# WORK ITEM
Only some lines are wanted. Transcribe, exactly, the lines below from the line with "t.get F.STW_ACCESS_INFO_WRITE = b2n" up to and including the line with "OnlyRegs s t [R.LOG_NEXT.at".
......
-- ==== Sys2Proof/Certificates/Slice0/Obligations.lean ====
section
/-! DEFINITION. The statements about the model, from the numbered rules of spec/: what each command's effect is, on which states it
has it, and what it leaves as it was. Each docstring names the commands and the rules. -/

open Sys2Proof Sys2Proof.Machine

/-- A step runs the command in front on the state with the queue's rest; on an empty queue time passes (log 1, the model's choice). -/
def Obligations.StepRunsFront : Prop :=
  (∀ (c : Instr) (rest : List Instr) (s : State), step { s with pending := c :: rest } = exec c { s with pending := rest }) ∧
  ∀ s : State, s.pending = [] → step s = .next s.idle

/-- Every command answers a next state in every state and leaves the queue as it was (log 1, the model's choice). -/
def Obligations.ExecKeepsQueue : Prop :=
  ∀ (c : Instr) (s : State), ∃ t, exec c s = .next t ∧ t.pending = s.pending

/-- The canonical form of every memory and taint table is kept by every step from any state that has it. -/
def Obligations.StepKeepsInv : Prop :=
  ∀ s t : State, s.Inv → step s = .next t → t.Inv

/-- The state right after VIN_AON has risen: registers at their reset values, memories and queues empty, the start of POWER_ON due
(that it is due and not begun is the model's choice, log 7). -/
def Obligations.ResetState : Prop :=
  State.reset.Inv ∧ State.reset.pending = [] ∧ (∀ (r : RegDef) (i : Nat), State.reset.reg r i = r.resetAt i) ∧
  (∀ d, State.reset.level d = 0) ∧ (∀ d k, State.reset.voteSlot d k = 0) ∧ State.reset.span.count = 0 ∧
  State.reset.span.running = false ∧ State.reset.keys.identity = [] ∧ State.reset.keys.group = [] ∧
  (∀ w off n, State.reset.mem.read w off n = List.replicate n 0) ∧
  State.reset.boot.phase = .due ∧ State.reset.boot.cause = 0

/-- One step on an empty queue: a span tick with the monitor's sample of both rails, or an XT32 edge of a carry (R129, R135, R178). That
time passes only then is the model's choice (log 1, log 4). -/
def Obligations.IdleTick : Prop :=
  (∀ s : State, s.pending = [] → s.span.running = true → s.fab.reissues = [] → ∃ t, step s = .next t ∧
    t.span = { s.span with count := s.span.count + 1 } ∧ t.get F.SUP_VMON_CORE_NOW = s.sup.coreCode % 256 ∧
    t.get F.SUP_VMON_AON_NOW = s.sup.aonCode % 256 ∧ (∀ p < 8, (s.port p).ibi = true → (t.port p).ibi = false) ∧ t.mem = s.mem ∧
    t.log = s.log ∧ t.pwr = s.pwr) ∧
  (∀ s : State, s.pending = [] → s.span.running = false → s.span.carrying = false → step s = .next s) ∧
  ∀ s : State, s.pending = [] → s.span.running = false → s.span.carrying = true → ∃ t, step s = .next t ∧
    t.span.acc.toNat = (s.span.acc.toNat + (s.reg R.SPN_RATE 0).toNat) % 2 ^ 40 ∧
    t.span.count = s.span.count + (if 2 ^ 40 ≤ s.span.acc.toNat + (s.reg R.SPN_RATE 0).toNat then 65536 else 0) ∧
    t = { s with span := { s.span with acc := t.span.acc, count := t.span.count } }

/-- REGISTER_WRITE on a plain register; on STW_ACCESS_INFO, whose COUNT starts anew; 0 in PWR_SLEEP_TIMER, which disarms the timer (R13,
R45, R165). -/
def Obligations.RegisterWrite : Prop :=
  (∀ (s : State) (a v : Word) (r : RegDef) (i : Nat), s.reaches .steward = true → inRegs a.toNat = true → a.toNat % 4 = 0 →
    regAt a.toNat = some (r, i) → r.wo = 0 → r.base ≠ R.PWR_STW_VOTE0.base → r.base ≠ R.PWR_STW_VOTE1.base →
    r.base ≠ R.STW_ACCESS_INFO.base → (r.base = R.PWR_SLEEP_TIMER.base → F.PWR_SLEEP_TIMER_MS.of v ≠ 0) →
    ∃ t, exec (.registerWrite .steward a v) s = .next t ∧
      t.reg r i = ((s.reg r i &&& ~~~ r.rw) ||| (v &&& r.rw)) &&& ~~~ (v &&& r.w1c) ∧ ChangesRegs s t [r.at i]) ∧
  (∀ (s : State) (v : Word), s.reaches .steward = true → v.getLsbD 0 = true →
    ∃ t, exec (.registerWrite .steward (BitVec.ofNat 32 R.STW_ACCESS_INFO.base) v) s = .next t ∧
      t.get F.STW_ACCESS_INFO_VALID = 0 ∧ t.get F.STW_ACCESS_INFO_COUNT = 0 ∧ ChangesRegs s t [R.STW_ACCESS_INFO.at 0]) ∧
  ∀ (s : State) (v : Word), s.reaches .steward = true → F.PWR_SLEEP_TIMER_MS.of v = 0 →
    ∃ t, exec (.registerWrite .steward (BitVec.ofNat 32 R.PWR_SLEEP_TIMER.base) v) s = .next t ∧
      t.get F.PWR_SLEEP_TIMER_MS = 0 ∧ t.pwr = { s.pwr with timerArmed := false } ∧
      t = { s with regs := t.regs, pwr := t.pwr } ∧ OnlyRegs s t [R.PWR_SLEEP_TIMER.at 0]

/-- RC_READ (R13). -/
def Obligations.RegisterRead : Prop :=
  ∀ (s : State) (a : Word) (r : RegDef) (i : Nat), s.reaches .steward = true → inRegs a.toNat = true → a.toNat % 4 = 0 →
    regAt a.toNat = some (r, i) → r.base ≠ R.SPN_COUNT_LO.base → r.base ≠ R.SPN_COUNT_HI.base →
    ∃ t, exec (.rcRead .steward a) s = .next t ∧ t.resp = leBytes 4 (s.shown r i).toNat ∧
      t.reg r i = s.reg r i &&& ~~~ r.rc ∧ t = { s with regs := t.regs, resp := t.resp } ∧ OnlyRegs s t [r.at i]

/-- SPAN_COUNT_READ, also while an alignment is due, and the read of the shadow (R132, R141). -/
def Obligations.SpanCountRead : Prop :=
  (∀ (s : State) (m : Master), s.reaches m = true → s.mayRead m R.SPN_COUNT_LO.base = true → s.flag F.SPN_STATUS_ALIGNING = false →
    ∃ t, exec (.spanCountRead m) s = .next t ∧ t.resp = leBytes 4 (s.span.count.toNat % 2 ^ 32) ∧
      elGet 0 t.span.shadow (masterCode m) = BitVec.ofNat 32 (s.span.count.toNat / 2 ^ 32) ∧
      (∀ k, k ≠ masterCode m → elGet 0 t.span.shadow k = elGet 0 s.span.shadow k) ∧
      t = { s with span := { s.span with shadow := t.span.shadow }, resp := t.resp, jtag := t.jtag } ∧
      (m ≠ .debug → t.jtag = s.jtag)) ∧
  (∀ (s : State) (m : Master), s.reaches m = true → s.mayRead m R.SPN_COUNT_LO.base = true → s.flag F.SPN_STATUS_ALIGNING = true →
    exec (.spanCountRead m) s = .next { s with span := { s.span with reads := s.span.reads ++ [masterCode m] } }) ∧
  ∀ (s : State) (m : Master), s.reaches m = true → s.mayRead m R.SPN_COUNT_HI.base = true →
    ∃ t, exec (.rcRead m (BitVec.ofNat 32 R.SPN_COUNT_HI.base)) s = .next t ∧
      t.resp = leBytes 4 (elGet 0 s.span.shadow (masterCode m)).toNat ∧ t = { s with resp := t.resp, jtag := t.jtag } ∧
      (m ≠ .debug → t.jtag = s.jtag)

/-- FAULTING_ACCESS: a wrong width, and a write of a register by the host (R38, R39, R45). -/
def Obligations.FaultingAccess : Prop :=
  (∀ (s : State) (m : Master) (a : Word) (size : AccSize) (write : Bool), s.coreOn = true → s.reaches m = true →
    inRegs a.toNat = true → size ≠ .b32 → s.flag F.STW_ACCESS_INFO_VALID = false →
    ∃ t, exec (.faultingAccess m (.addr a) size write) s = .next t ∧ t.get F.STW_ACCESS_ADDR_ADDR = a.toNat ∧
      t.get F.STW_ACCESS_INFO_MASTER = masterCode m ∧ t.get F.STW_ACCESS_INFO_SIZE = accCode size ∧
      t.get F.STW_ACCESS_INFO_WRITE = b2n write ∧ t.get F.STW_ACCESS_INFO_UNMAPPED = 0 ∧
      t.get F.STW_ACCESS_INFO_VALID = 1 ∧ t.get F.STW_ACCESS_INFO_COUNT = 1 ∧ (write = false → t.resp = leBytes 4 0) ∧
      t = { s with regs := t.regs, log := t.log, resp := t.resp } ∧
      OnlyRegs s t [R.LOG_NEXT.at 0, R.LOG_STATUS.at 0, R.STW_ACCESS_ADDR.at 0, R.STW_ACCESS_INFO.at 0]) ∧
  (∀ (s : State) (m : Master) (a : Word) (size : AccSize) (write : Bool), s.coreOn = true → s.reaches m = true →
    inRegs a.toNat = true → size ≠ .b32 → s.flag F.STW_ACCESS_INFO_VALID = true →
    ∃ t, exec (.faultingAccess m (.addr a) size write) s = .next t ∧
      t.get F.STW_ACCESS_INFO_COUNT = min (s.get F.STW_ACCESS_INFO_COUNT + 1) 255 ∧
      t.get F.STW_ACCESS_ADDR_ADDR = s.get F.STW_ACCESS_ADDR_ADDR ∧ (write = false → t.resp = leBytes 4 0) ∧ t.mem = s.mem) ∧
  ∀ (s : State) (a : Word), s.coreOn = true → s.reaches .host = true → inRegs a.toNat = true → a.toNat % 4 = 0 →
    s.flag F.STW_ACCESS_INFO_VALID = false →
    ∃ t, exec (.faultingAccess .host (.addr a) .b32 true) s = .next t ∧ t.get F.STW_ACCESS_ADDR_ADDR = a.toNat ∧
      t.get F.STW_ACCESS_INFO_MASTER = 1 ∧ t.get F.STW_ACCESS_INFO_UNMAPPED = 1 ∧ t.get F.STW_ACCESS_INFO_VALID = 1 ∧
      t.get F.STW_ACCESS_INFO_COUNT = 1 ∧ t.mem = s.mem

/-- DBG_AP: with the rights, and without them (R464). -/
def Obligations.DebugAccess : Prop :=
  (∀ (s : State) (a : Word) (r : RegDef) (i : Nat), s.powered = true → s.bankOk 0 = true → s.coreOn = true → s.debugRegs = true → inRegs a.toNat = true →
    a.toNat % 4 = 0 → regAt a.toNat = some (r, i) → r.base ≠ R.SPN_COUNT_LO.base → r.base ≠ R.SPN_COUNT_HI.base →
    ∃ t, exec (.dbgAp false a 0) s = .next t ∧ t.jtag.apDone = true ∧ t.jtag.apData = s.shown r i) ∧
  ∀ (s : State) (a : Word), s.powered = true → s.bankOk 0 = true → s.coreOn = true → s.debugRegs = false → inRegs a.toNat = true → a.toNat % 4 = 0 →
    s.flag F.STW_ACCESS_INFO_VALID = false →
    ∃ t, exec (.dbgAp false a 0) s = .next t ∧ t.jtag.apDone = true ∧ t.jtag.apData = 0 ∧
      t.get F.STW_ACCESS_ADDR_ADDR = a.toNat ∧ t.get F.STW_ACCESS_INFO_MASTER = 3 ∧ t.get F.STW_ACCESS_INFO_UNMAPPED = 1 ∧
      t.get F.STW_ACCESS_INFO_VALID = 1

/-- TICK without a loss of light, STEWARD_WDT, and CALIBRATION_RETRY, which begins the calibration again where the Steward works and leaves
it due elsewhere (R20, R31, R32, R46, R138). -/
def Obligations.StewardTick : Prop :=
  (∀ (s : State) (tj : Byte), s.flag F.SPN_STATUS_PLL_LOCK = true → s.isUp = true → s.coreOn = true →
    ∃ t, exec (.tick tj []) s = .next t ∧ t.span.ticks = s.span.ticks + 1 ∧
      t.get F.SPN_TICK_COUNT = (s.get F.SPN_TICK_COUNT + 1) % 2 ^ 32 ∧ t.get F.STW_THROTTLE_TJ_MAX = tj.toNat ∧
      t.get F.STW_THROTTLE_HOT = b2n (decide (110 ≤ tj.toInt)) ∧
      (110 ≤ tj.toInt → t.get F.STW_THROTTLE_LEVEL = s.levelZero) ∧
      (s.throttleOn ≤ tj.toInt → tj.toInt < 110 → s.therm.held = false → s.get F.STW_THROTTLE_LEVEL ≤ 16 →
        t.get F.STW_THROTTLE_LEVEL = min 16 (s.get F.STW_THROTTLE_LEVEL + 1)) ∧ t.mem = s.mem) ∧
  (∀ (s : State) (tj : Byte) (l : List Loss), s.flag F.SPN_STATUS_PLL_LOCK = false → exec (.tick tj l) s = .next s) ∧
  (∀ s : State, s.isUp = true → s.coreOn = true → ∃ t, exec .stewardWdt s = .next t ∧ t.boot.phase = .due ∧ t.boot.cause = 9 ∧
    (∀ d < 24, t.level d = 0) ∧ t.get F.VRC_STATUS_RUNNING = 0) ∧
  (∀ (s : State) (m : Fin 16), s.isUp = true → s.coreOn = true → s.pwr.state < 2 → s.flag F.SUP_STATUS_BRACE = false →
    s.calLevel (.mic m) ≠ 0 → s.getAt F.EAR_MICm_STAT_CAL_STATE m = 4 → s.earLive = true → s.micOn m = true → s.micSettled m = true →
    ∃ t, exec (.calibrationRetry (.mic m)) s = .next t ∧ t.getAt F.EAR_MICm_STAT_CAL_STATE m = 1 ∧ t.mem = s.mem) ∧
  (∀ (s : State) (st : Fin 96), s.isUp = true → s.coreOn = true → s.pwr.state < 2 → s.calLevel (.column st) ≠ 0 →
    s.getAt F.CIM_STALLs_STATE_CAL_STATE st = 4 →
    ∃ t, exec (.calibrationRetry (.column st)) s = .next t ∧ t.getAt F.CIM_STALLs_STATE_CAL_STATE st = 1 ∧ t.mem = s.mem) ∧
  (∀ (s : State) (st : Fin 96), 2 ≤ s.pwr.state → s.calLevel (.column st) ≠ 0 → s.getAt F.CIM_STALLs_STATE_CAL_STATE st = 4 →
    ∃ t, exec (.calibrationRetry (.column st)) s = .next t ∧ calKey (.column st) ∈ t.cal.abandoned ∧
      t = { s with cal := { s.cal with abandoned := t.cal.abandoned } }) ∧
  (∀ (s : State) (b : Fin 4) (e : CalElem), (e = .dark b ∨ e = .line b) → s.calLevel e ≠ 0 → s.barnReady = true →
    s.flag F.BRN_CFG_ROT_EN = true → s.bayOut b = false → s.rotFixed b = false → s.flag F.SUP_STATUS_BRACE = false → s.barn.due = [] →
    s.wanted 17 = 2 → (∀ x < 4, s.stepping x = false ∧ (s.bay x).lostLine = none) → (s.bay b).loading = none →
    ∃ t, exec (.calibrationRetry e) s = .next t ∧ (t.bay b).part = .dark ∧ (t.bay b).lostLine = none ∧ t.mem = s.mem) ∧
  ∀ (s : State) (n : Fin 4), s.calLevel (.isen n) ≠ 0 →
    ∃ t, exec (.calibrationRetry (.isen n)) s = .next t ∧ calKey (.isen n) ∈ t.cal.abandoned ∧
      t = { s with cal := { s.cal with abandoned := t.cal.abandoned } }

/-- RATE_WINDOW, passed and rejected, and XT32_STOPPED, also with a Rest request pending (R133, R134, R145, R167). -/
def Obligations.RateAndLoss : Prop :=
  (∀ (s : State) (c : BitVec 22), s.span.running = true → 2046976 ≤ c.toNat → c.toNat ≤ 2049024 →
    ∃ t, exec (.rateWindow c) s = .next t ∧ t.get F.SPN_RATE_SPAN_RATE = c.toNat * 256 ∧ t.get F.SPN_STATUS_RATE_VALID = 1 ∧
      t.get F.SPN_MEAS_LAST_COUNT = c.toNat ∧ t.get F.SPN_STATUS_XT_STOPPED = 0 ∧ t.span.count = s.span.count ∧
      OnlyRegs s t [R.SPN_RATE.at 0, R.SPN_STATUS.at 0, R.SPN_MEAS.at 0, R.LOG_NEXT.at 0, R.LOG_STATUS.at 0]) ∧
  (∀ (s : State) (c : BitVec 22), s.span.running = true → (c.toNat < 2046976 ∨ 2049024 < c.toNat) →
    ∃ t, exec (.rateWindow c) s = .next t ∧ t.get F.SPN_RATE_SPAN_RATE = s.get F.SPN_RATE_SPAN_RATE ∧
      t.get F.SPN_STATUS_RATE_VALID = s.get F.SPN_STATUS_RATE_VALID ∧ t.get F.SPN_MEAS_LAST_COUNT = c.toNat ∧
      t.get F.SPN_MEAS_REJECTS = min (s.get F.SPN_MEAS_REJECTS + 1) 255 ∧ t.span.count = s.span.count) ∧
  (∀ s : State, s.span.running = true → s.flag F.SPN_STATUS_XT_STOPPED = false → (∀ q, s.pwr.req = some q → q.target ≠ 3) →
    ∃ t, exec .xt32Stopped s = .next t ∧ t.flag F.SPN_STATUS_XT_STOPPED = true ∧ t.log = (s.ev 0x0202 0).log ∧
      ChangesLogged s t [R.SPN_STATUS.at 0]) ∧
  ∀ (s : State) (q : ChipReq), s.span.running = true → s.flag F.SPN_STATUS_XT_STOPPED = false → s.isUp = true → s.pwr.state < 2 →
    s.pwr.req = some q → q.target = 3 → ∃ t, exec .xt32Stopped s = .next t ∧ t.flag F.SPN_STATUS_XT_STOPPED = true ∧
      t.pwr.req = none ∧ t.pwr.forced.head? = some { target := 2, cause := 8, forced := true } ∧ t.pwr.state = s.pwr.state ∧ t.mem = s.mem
......
# ANSWER BOX
      t.get F.STW_ACCESS_INFO_WRITE = b2n write ∧ t.get F.STW_ACCESS_INFO_UNMAPPED = 0 ∧
      t.get F.STW_ACCESS_INFO_VALID = 1 ∧ t.get F.STW_ACCESS_INFO_COUNT = 1 ∧ (write = false → t.resp = leBytes 4 0) ∧
      t = { s with regs := t.regs, log := t.log, resp := t.resp } ∧
      OnlyRegs s t [R.LOG_NEXT.at 0, R.LOG_STATUS.at 0, R.STW_ACCESS_ADDR.at 0, R.STW_ACCESS_INFO.at 0]) ∧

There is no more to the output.